Все ж таки послали за доктором.
Тот пришел, долго Анисью щупал да мял и трубку медную с раструбом на конце к груди ей прикладывал, другой конец в ухо вставляя.
— Нет, — говорит, — никаких хворей у нее нет, видно, она чего-нибудь съела, отчего случилось гнилое брожение в животе.
Прописал слабительные пить да еще кровь у больной пустил.
Только лучше Анисье не стало. Пуще прежнего ее со съестного воротить стало. Тут уж матушка недоброе заподозрила. Пригласила бабку-повитуху, чтобы та в воскресенье в баньке дочь ее тайно поглядела.

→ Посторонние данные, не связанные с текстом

-- ==== Sys2Proof/Tests/Slice0.lean ====
section
/-! SUPPORT. Tests: operands that no interface can carry are refused by the check; small states that meet the hypotheses of
the statements, clause by clause; single steps whose results the manual gives. -/

namespace Sys2Proof.Tests

set_option Elab.async false

open Sys2Proof Sys2Proof.Machine

/-! ### Operands that the check refuses -/

/-- A caller over the management port whose session holds a role. -/
def by_ (role : Nat) : Caller := ⟨.mgmt, some (role + 1), [], []⟩
/-- The caller of a register access. -/
def bar : Caller := ⟨.bar, none, [], []⟩

/-- One ill-formed operand for each check of Instr.wf, in the order of its kinds. -/
theorem test_ill_formed_operands_are_refused :
    ([.loadDone { header := [256] } {}, .loadFailed { stored := [[0], [300]] } {}, .go ⟨.mgmt, some 8, [], []⟩ 0, .clearCounts bar 0x100000000,
      .tickStart 62500 [⟨.collector, 9, 0⟩], .injectEnded 512, .stagingPost 24 0, .inputLost 2 0,
      .pllUnlocked 11, .takeExpired 4, .pointSample 24 0 0 0 none, .pointSample 0 1048576 0 0 none, .pointSample 0 0 0 (2 ^ 64) none,
      .pointStale 1048576, .analogInputSample [], .shuntOpen 32, .rtdConversion 64 0 false, .digitalInputChange 64 true,
      .digitalOutputOvercurrent 64 0, .analogOutputFault 16 0, .clusterWakeFailed 4, .saveFailed 4, .batterySecond [],
      .offsetMeasurement 1 0, .domainInvalid 6, .announceReceived 2 ⟨2, 0, 0, 0, 0, 0, 0, 0, 0, 0, true⟩,
      .announceReceived 2 ⟨0, 256, 0, 0, 0, 0, 0, 0, 0, 0, true⟩, .announceReceived 2 ⟨0, 0, 0x100000000, 0, 0, 0, 0, 0, 0, 0, true⟩,
      .announceReceived 2 ⟨0, 0, 0, 0, 0, 256, 0, 0, 0, 0, true⟩, .announceReceived 2 ⟨0, 0, 0, 0, 0, 0, 0, 65536, 0, 0, true⟩,
      .announceReceived 2 ⟨0, 0, 0, 0, 0, 0, 0, 0, 0, 65536, true⟩, .pdelayReq 17 ⟨0, 0, 0, 0⟩, .pdelayReq 0 ⟨256, 0, 0, 0⟩,
      .pdelayReq 0 ⟨0, 0, 65536, 0⟩, .linkUp 17, .sfpMismatch 5 0, .sfpMismatch 0 256, .backboneFrameRx ⟨16, 0, 0, .ptp, none⟩,
      .backboneFrameRx ⟨0, 2 ^ 48, 0, .ptp, none⟩, .backboneFrameRx ⟨0, 0, 2 ^ 48, .ptp, none⟩, .prpSupervisionSend 2, .frameLaunch 20,
      .detection 8 true 0, .powerFault 0 3 0, .inputFrame ⟨16, 0, [], none⟩, .inputFrame ⟨0, 0, [256], none⟩, .stationAbsent 1024,
      .canFrameRx 0 ⟨2 ^ 29, false, false, false, false, false, 0, 0, none, 0⟩,
      .canFrameRx 0 ⟨0, false, false, false, false, false, 16, 0, none, 0⟩,
      .canFrameRx 0 ⟨0, false, false, false, false, false, 0, 2 ^ 512, none, 0⟩, .messageAged 0 128, .canBusError 0 512 0,
      .canBusError 4 0 0, .grantConfirmed true 2 false, .scrubRead 9 .clean none, .scrubRead 0 .clean (some 24),
      .crossingStalled 12, .summaryTimeout 65536, .readDone 16, .sessionEnded 8, .selfTestFailed 2, .hostReset 3,
      .linkChanged 2 true 0 0, .ringWrite 16 false, .submissionFetch ⟨256, 0, 0, 0, 0, 0⟩ [] false,
      .txRingDoorbell 16 0 [], .mgmtRead ⟨65536, 0, []⟩, .mgmtWrite ⟨0, 65536, []⟩, .mgmtBegin ⟨0, 0, [256]⟩ false,
      .badAccess (2 ^ 32) 4 false, .newDataClear 4 0, .lockoutExpired 0 (some 2), .msixUnmask 64] : List Instr).all
      (fun i => !i.wf) = true := by decide +kernel

/-- Operands at the ends of their ranges pass the check. -/
theorem test_operands_at_the_ends_are_well_formed :
    ([.loadDone { header := [255] } {}, .go ⟨.mgmt, some 7, [], []⟩ 0, .clearCounts bar 0xFFFFFFFF, .injectEnded 511, .stagingPost 23 62499,
      .pllUnlocked 10, .pointSample 23 1048575 0 (2 ^ 64 - 1) none, .offsetMeasurement 5 (-1), .linkUp 16, .frameLaunch 19, .messageAged 3 127,
      .canBusError 3 511 511, .scrubRead 8 .clean (some 23), .hostReset 2, .badAccess 0xFFFFFFFF 4 false] : List Instr).all
      Instr.wf = true := by decide +kernel

/-! ### Small states -/

/-- Register fields set to values. -/
def setAll (l : List (Field × Nat)) (s : State) : State := l.foldl (fun t e => setF e.1 e.2 t) s

/-- A device state with every domain on and every clock running, two bases counting, and a Reel in force. Sessions 1 to 5 are
open over the management port with roles 0 to 4, session 0 is the BAR session of an ENGINEER, session 6 is half-open. -/
def ready (d : DevState) (r : Reel) (l : List (Field × Nat)) : State :=
  setAll ([(F.PWR.DOMAIN_STATE, 0xFFFF), (F.TICK.STATUS_RUNNING, 1), (F.PIMG.STATUS_RUNNING, 1), (F.LIO.STATUS_RUNNING, 1),
      (F.CAR.STATUS_RUNNING, 1), (F.STN.STATUS_RUNNING, 1), (F.SEC.STATUS_RUNNING, 1), (F.BOE.STATUS_INTEGRATING, 1),
      (F.MEM.STATUS_SCRUBBING, 1), (F.CLAP.STATUS_LOCAL_RUNNING, 1), (F.HOST.STATUS_MGMT_LINK, 1), (F.HOST.CONFIG_MGMT_ENABLE, 1),
      (F.HOST.STATUS_BUS_MASTER, 1), (F.CLAP.CONFIG_ENABLED, 15), (F.SPOT.STATUS_ROLE, 0),
      (F.TICK.CURTAIN_CYCLE, 50000),
      (F.SEC.SES_STATE_STATE 0, 2), (F.SEC.SES_STATE_ROLE 0, 2), (F.SEC.SES_STATE_BAR 0, 1), (F.SEC.SES_STATE_SESSION_ID 0, 1)] ++
      [1, 2, 3, 4, 5].flatMap (fun k => [(F.SEC.SES_STATE_STATE k, 2), (F.SEC.SES_STATE_ROLE k, k - 1),
        (F.SEC.SES_STATE_TRANSPORT k, 1), (F.SEC.SES_STATE_SESSION_ID k, k + 1)]) ++
      [(F.SEC.SES_STATE_STATE 6, 1), (F.SEC.SES_STATE_TRANSPORT 6, 1), (F.SEC.SES_STATE_SESSION_ID 6, 9)] ++ l)
    { State.reset with
      dev := { State.reset.dev with state := d }, cfg := r,
      pwr := { State.reset.pwr with stoppedClocks := 0, inputGood := [true, true] }, tick := { State.reset.tick with curtainDone := false } }

/-- LIVE without a Reel. -/
def live : State := ready .live {} []

/-- What WellKept asks, as a check. -/
def keeps (s : State) : Bool :=
  [keysRise s.regs, tableWf {} s.pimg.live, tableWf {} s.pimg.snap, tableWf {} s.pimg.window, tableWf {} s.pimg.cond,
    decide (s.clap.bases.length = 6), decide (s.txn.slots.length = 4), decide (s.sec.sessions.length = 8),
    decide (s.can.ports.length = 4), decide (s.cont.volatileRing.length ≤ 65536), decide (s.txn.headers.length = 2)].all id

theorem wellKept_of_keeps (s : State) (h : keeps s = true) : WellKept s := by
  constructor <;> simp_all [keeps]

theorem admitted_of (c : Caller) (l : List Nat) (s : State)
    (h : (l.any (fun r => callerRole s c == some r) && !powerFailing s && !lostTie c && spareClear c) = true) : Admitted c l s := by
  constructor
  · simpa using (Bool.and_eq_true_iff.mp (Bool.and_eq_true_iff.mp (Bool.and_eq_true_iff.mp h).1).1).1
  · simp_all

/-! ### Hypotheses of the statements: the frame of the model -/

theorem test_met_IdleStepLetsOneTimestampCyclePass :
    (State.reset.pending = [] ∧ inState State.reset .off = true) ∧
    (live.pending = [] ∧ inState live .off = false ∧ clockRuns live 8 = true ∧ live.clap.cycles % 2 = 0 ∧ baseRuns live 0 = true ∧
      baseRuns (ready .boot {} [(F.CLAP.STATUS_LOCAL_RUNNING, 0)]) 1 = false) := by decide +kernel

theorem test_met_EveryCommandCompletes :
    accessOffset (.rcRead 0x4000000) = some 0x4000000 ∧ accessOffset (.rcRead 0x3FFFFFF) = some 0x3FFFFFF ∧ accessOffset .goLive = none := by
  decide

theorem test_met_EveryCommandTouchesOnlyItsParts : Machine.exec (.prpNodeForget 2) State.reset = .next State.reset := by rfl

theorem test_met_EveryStepKeepsForm : WellKept State.reset ∧ step State.reset = .next State.reset :=
  ⟨wellKept_of_keeps _ (by decide +kernel), rfl⟩

/-! ### Start -/

/-- A fresh module with a battery log entry of another kind. -/
def offState : State := { State.reset with bat := { State.reset.bat with log := [⟨1, 1, 0, 0⟩] } }
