-- ==== Sys2Proof/Config.lean ====
section
/-! DEFINITION. The implementation parameters of R4, as plain data. Their default values are in `Decode.lean`
(`OpcodeMap.classic`) and `Machine/Defaults.lean` (`defaultConfig`), where a later repair can mend them. -/

namespace Sys2Proof

/-- The parameter `OPCODE_MAP` of R4: the `op` value that selects each of the eleven instructions (R54, R55). R55 says
each instruction has exactly one `op` value and every other value is invalid, so naming the value of each instruction
loses no admissible map; `OpcodeMap.Admissible` says the eleven values are distinct. -/
structure OpcodeMap where
  nopCode : Nibble
  staCode : Nibble
  ldaCode : Nibble
  addCode : Nibble
  orCode  : Nibble
  andCode : Nibble
  notCode : Nibble
  jmpCode : Nibble
  jnCode  : Nibble
  jzCode  : Nibble
  hltCode : Nibble
  deriving DecidableEq, Repr

/-- The named parameters of R4 but `IMAGE`, which is the memory given to the reset. A claim about every state of the
model is a claim about every value of these, as R4 asks. -/
structure Config where
  /-- `OPCODE_MAP` (D1). -/
  opcodes : OpcodeMap
  /-- `HLT_STICKY` (D2, D23): whether an executed HLT blocks later steps. -/
  hltSticky : Bool
  /-- `RESET_ACC` (D4). -/
  resetAcc : Byte
  /-- `RESET_ZERO` (D4). -/
  resetZero : Bool
  /-- `RESET_NEGATIVE` (D4). -/
  resetNegative : Bool
  deriving DecidableEq, Repr

end Sys2Proof
end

Повитуха пришла, поглядела да и сказала:
— Ничем она телесным не больна, так что кровь ей пускать попусту. А что касаемо дурного аппетита да тошноты нутренней, так это понятно, потому как на сносях она.
Матушка лишь руками всплеснула!
Виданное ли дело, чтобы вот так — без сватов, без свадебки да мужниных ласк — дите понесть! Да кто — младшенькая! Сраму-то на всю Москву не оберешься!
Откель только?!
Стала Анисью пытать — та губки стиснула да зверьком глядит — молчит. Взяла матушка вожжи сыромятные да ну ее ими поперек спины ходить, приговаривая:
— Говори, бесстыжая, кто таков — кто тебя, дуру такую, эдакую, рассякую, обрюхатил?! Говори! Говори!!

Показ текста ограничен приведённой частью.